Hobbhahn insisted that despite constant pressure-testing by users, "what we're observing is a real phenomenon. We're not making anything up."
Users report that models are "lying to them and making up evidence," according to Apollo Research's co-founder.
"This is not just hallucinations. There's a very strategic kind of deception."
The challenge is compounded by limited research resources.
While companies like Anthropic and OpenAI do engage external firms like Apollo to study their systems, researchers say more transparency is needed.
As Chen noted, greater access "for AI safety research would enable better understanding and mitigation of deception."
Another handicap: the research world and non-profits "have orders of magnitude less compute resources than AI companies.
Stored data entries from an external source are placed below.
-- ==== Sys2Proof/Machine/SenderOps.lean ====
section
/-! DEFINITION. The Sender's operations (spec/04_contention_sending_and_receipts.md): choosing a source, spans,
the beginning and the ways of ending of a block, the receipt watch, and the line condition's reports. -/
namespace Sys2Proof.Machine

/-! ### Source and span -/

/-- The yield count of a composition (R67). -/
def Interp.yieldsOf (i : Interp) (serial : Nat) : Nat :=
  match i.comps.find? fun c => c.serial == serial with
  | some c => c.yields
  | none => 0

/-- No span runs (R66, R70). -/
def Sender.noSpan (r : Sender) : Sender := { r with span := none, spanReached := false }

/-- The span of the present source starts on a QUIET line (R66, R67): a reply's is the reply gap of 1 Tc, a
composition's is the quiet gap of 3 Tc, a fresh draw, and 4 courtesy slots when the mark is set. -/
def State.startSpan (s : State) : State :=
  match s.sender.source with
  | .none => { s with sender := s.sender.noSpan }
  | .reply => { s with sender := { s.sender with span := some 1, draw := 0, spanReached := false } }
  | .comp n =>
    let d := backoffDraw (s.interp.yieldsOf n) s.sender.generator
    { s with sender := { s.sender with
        span := some (3 + d + if s.sender.courtesy then 4 else 0), draw := d, spanReached := false } }

/-- The span starts now, or waits for QUIET (R66, R67, R70). -/
def State.beginSpan (s : State) : State :=
  if s.line.condition == .quiet then s.startSpan else { s with sender := s.sender.noSpan }

/-- The Sender idle with no source. -/
def Sender.rest (r : Sender) : Sender := { r.noSpan with state := .idle, source := .none }

/-- The Sender chooses its source and enters DEFERRING, or IDLE without work or while STARTING (R64, R77). -/
def State.chooseNext (s : State) : State :=
  if s.diag.starting then { s with sender := s.sender.rest }
  else
    match s.chosenSource with
    | .none => { s with sender := s.sender.rest }
    | src => { s with sender := { s.sender with state := .deferring, source := src } }.beginSpan

/-- Work has appeared: an IDLE Sender takes it up once the station is not STARTING (R62, R64). -/
def State.workAppears (s : State) : State := if s.sender.state == .idle then s.chooseNext else s

/-- The end of STARTING, when both its conditions hold (R198): the Sender takes up its work (R64). -/
def State.checkStarting (s : State) : State :=
  if s.startingOver then { s with diag := { s.diag with starting := false } }.workAppears else s

/-! ### Line condition reports -/

/-- The condition becomes QUIET with the quiet time at zero; a DEFERRING Sender chooses again and starts its
span (R30, R64, R70). -/
def State.becomeQuiet (s : State) : State :=
  let s := { s with line := { s.line with condition := .quiet, quietSince := s.now } }
  if s.sender.state == .deferring then s.chooseNext else s

/-- The condition becomes another than QUIET; a DEFERRING Sender's span restarts (R30, R70). -/
def State.leaveQuiet (s : State) (c : LineCondition) : State :=
  let s := { s with line := { s.line with condition := c } }
  if s.sender.state == .deferring then { s with sender := s.sender.noSpan } else s

/-! ### The beginning of a block -/

/-- The source is an IDENT block, which needs the identity memory (R71). -/
def State.sourceIsIdent (s : State) : Bool :=
  match s.sender.source with
  | .none => false
  | .reply =>
    match s.sender.replies.head? with
    | some (.ident _) => true
    | _ => false
  | .comp n => s.interp.comps.any fun c => c.serial == n && c.kind == .here

/-- The header and the whole block a source is sent as, its content read at this instant (R72, R91). -/
def State.buildBlock (s : State) : Option (List Code × List Code) :=
  let own := s.straps.code
  let block (d : Dests) (tail : List Code) := some (headerOf d own, headerOf d own ++ tail ++ [chOver])
  match s.sender.source with
  | .none => none
  | .reply =>
    match s.sender.replies.head? with
    | none => none
    | some (.receipt d l) => block (.codes [d]) [chReceipt, l.code]
    | some (.ident d) => block (.codes [d]) (chIdent :: s.identityContent)
  | .comp n =>
    match s.interp.comps.find? fun c => c.serial == n with
    | none => none
    | some c =>
      match c.kind with
      | .message => block c.dests (chBody :: c.codes)
      | .query => block c.dests [chQuery]
      | .here => block .all (chIdent :: s.identityContent)

/-- The start element of CALL begins: the Sender is SENDING, its source fixed and its block built; a
composition is reported SENDING and the courtesy mark cleared for it (R69, R72). -/
def State.beginBlock (s : State) (header block : List Code) : State :=
  { s with
    line := { s.line with tx := .shifting chCall s.now }
    sender := { s.sender.noSpan with
      state := .sending, block := block, position := 1, headerLength := header.length,
      courtesy := if s.sender.source == .reply then s.sender.courtesy else false }
    interp := { s.interp with comps := s.interp.comps.map fun c =>
      if s.sender.source == .comp c.serial then { c with state := .sending } else c } }

/-- The next sample instant on a QUIET line (R35): the first after the present one of the instants that lie whole sample
intervals after the one at which the line became QUIET, itself a sample's (R30, log 37). -/
def State.nextSample (s : State) : Nat :=
  s.line.quietSince + s.samples ((s.now - s.line.quietSince) / s.samples 1 + 1)

/-- START ordered of an IDLE transmitter on a QUIET line (R35), taken at the next sample instant: begun there on a mark
sample; otherwise START REFUSED, and the Sender waits for QUIET (R70). -/
def State.orderStart (s : State) (lastMark : Bool) : State :=
  let s := s.reach s.nextSample
  if lastMark then
    match s.buildBlock with
    | none => s
    | some (header, block) => s.beginBlock header block
  else { s with sender := s.sender.noSpan }

/-- The required span is reached (R66); an IDENT block waits while the identity memory is WRITING (R71). -/
def State.spanComplete (s : State) (lastMark : Bool) : State :=
  if s.sourceIsIdent && s.answer.cycle != .idle then
    { s with sender := { s.sender with spanReached := true } }
  else s.orderStart lastMark

/-- A cycle of the identity memory has ended (R71): a source that waited for it is started if the line is
still QUIET. -/
def State.startAfterCycle (s : State) (lastMark : Bool) : State :=
  if s.sender.state == .deferring && s.sender.spanReached && s.line.condition == .quiet then
    s.orderStart lastMark
  else s

/-! ### The ends of a block -/

/-- `f` applied to the SENDING composition. -/
def Interp.onSending (i : Interp) (f : Comp → Comp) : Interp :=
  { i with comps := i.comps.map fun c => if c.state == .sending then f c else c }

/-- The block's own items after its end. -/
def Sender.noBlock (r : Sender) : Sender :=
  { r with block := [], position := 0, headerLength := 0, abandoning := false }

/-- A composition's block has left SENDING other than by a yield: the courtesy mark is set (R69). A reply's
leaves it as it was. -/
def Sender.setCourtesy (r : Sender) : Sender :=
  { r with courtesy := if r.source == .reply then r.courtesy else true }

/-- A block cut after its header, by the BREAK key or by LINE OPEN (R75, R77, R78): a composition becomes HELD,
a reply is discarded, and the block's source is no longer one (log 39). An abandoned block's composition is gone
already (R76). -/
def State.cutBlock (s : State) : State :=
  { s with
    sender := { s.sender.setCourtesy.noBlock with
      source := .none
      replies := if s.sender.source == .reply then s.sender.replies.tail else s.sender.replies }
    interp := s.interp.onSending fun c => { c with state := .held } }

/-- A yield (R74): the same source is deferred for again, a composition READY with its yield count raised. -/
def State.yieldBlock (s : State) : State :=
  let s := { s with
    sender := { s.sender.noBlock with state := .deferring }
    interp := s.interp.onSending fun c => { c with state := .ready, yields := satSucc 3 c.yields } }
  (if s.sender.source == .reply then s else s.wake).beginSpan

/-- A destination list of exactly one code (R73). -/
def Dests.single : Dests → Option Station
  | .codes [d] => some d
  | .codes _ | .all => none

/-- The code whose receipt a SENDING composition waits for (R79). -/
def Comp.receiptFrom (c : Comp) : Option Station :=
  match c.kind with
  | .message => c.dests.single
  | .query | .here => none

/-- The SENDING composition at the end of its OVER, ended at instant `t`: AWAITING with the watch set, or
removed (R73, R79). -/
def State.finishComp (s : State) (t : Nat) : State :=
  match s.interp.comps.find? fun c => c.state == .sending with
  | none => s
  | some c =>
    match c.receiptFrom with
    | some d =>
      { s with
        sender := { s.sender with watch := .waiting d (t + s.charTimes 30) c.serial }
        interp := s.interp.onSending fun c => { c with state := .awaiting } }
    | none =>
      { s with interp := { s.interp with comps := s.interp.comps.filter fun c => c.state != .sending } }

/-- The end of OVER at instant `t` (R73, R76): a reply leaves the queue; a composition is finished, unless it was
abandoned. -/
def State.finishBlock (s : State) (t : Nat) : State :=
  let s :=
    if s.sender.source == .reply then
      { s with sender := { s.sender with replies := s.sender.replies.tail } }
    else s.finishComp t
  { s with sender := s.sender.setCourtesy.noBlock }.chooseNext

/-- An abandon request (R76): after the character in hand ABANDON and OVER are sent; an OVER already being
shifted ends the block as it stands. -/
def Sender.abandon (r : Sender) : Sender :=
  { r with
    abandoning := true
    block := if r.position < r.block.length then r.block.take r.position ++ [chAbandon, chOver] else r.block }

/-- A BREAK request taken in IDLE, DEFERRING or SENDING (R77). In DEFERRING the source is kept; a block cut in SENDING
leaves none (log 39). -/
def State.takeBreak (s : State) : State :=
  let s := if s.sender.state == .sending then s.cutBlock else s
  { s with
    line := { s.line with tx := .holding (s.now + s.charTimes 3) }
    sender := { s.sender.noSpan with state := .breaking } }

/-! ### Replies and the receipt watch -/

/-- A reply is added at the tail, or dropped with REPLY LOST (R63); an IDLE Sender takes it up, and a DEFERRING
one gives it the place of a composition (R65). -/
def State.addReply (s : State) (r : Reply) : State :=
  if maxReplies ≤ s.sender.replies.length then s.latch .replyLost
  else
    let s := { s with sender := { s.sender with replies := s.sender.replies ++ [r] } }
    match s.sender.state with
    | .idle => s.workAppears
    | .deferring =>
      if s.sender.source == .reply then s
      else { s with sender := { s.sender with source := .reply, draw := 0 } }.beginSpan
    | .sending | .breaking => s

/-- The watch settles with a letter or NONE (R80, R81): the bell unless K, the CONFIRM request, the composition
removed; the Sender chooses its source (R79). -/
def State.settleWatch (s : State) (dest : Station) (letter : Option Letter) : State :=
  let s := if letter == some .k then s else s.bell
  let s := s.requestConfirm dest letter
  { s with
    sender := { s.sender with watch := .none }
    interp := { s.interp with comps := s.interp.comps.filter fun c => c.state != CompState.awaiting } }.workAppears

/-- RECEIPT HEARD (R58, R80): it settles a watch waiting for that sender, and changes nothing otherwise. -/
def State.receiptHeard (s : State) (from' : Station) (letter : Letter) : State :=
  match s.sender.watch with
  | .none => s
  | .waiting dest _ _ => if dest = from' then s.settleWatch dest (some letter) else s

end Sys2Proof.Machine
end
This is very limiting," noted Mantas Mazeika from the Center for AI Safety (CAIS).
- No rules -
Current regulations aren't designed for these new problems.
The European Union's AI legislation focuses primarily on how humans use AI models, not on preventing the models themselves from misbehaving.
In the United States, the Trump administration shows little interest in urgent AI regulation, and Congress may even prohibit states from creating their own AI rules.
Goldstein believes the issue will become more prominent as AI agents - autonomous tools capable of performing complex human tasks - become widespread.
"I don't think there's much awareness yet," he said.
All this is taking place in a context of fierce competition.
Even companies that position themselves as safety-focused, like Amazon-backed Anthropic, are "constantly trying to beat OpenAI and release the newest model," said Goldstein.
This breakneck pace leaves little time for thorough safety testing and corrections.
"Right now, capabilities are moving faster than understanding and safety," Hobbhahn acknowledged, "but we're still in a position where we could turn it around.".
Researchers are exploring various approaches to address these challenges.
Some advocate for "interpretability" - an emerging field focused on understanding how AI models work internally, though experts like CAIS director Dan Hendrycks remain skeptical of this approach.
Market forces may also provide some pressure for solutions.
As Mazeika pointed out, AI's deceptive behavior "could hinder adoption if it's very prevalent, which creates a strong incentive for companies to solve it."
Goldstein suggested more radical approaches, including using the courts to hold AI companies accountable through lawsuits when their systems cause harm.
He even proposed "holding AI agents legally responsible" for accidents or crimes - a concept that would fundamentally change how we think about AI accountability.

Hashtags

Science

Try Our AI Features

Explore what Daily8 AI can do for you:

Comments

No comments yet...

Trump says 'very wealthy' group found to buy TikTok

Khaleej Times

11 hours ago

Khaleej Times

Trump says 'very wealthy' group found to buy TikTok

President Donald Trump said Sunday a group of buyers had been found for TikTok, which faces a looming ban in the United States due to its China ties, adding he could name the purchasers in two weeks. "We have a buyer for TikTok, by the way," Trump said in an interview on Fox's Sunday Morning Futures with Maria Bartiromo. "Very wealthy people. It's a group of wealthy people," the president said, without revealing more except to say he would make their identities known "in about two weeks." The president also said he would likely need "China approval" for the sale, "and I think President Xi (Jinping) will probably do it." TikTok is owned by China-based internet company ByteDance. A federal law requiring TikTok's sale or ban on national security grounds was due to take effect the day before Trump's inauguration on January 20. But the Republican, whose 2024 election campaign relied heavily on social media and who has said he is fond of TikTok, put the ban on pause. In mid-June Trump extended a deadline for the popular video-sharing app by another 90 days to find a non-Chinese buyer or be banned in the United States. Tech experts quickly described the TikTok kerfuffle as a symbol of the heated US-China tech rivalry. While Trump had long supported a ban or divestment, he reversed his position and vowed to defend the platform -- which boasts almost two billion global users -- after coming to believe it helped him win young voters' support in the November election. "I have a little warm spot in my heart for TikTok," Trump told NBC News in early May. "If it needs an extension, I would be willing to give it an extension." Now after two extensions pushed the deadline to June 19, Trump has extended it for a third time. He said in May that a group of purchasers was ready to pay ByteDance "a lot of money" for TikTok's US operations. The previous month he said China would have agreed to a deal on the sale of TikTok if it were not for a dispute over Trump's tariffs on Beijing. ByteDance has confirmed talks with the US government, saying key matters needed to be resolved and that any deal would be "subject to approval under Chinese law."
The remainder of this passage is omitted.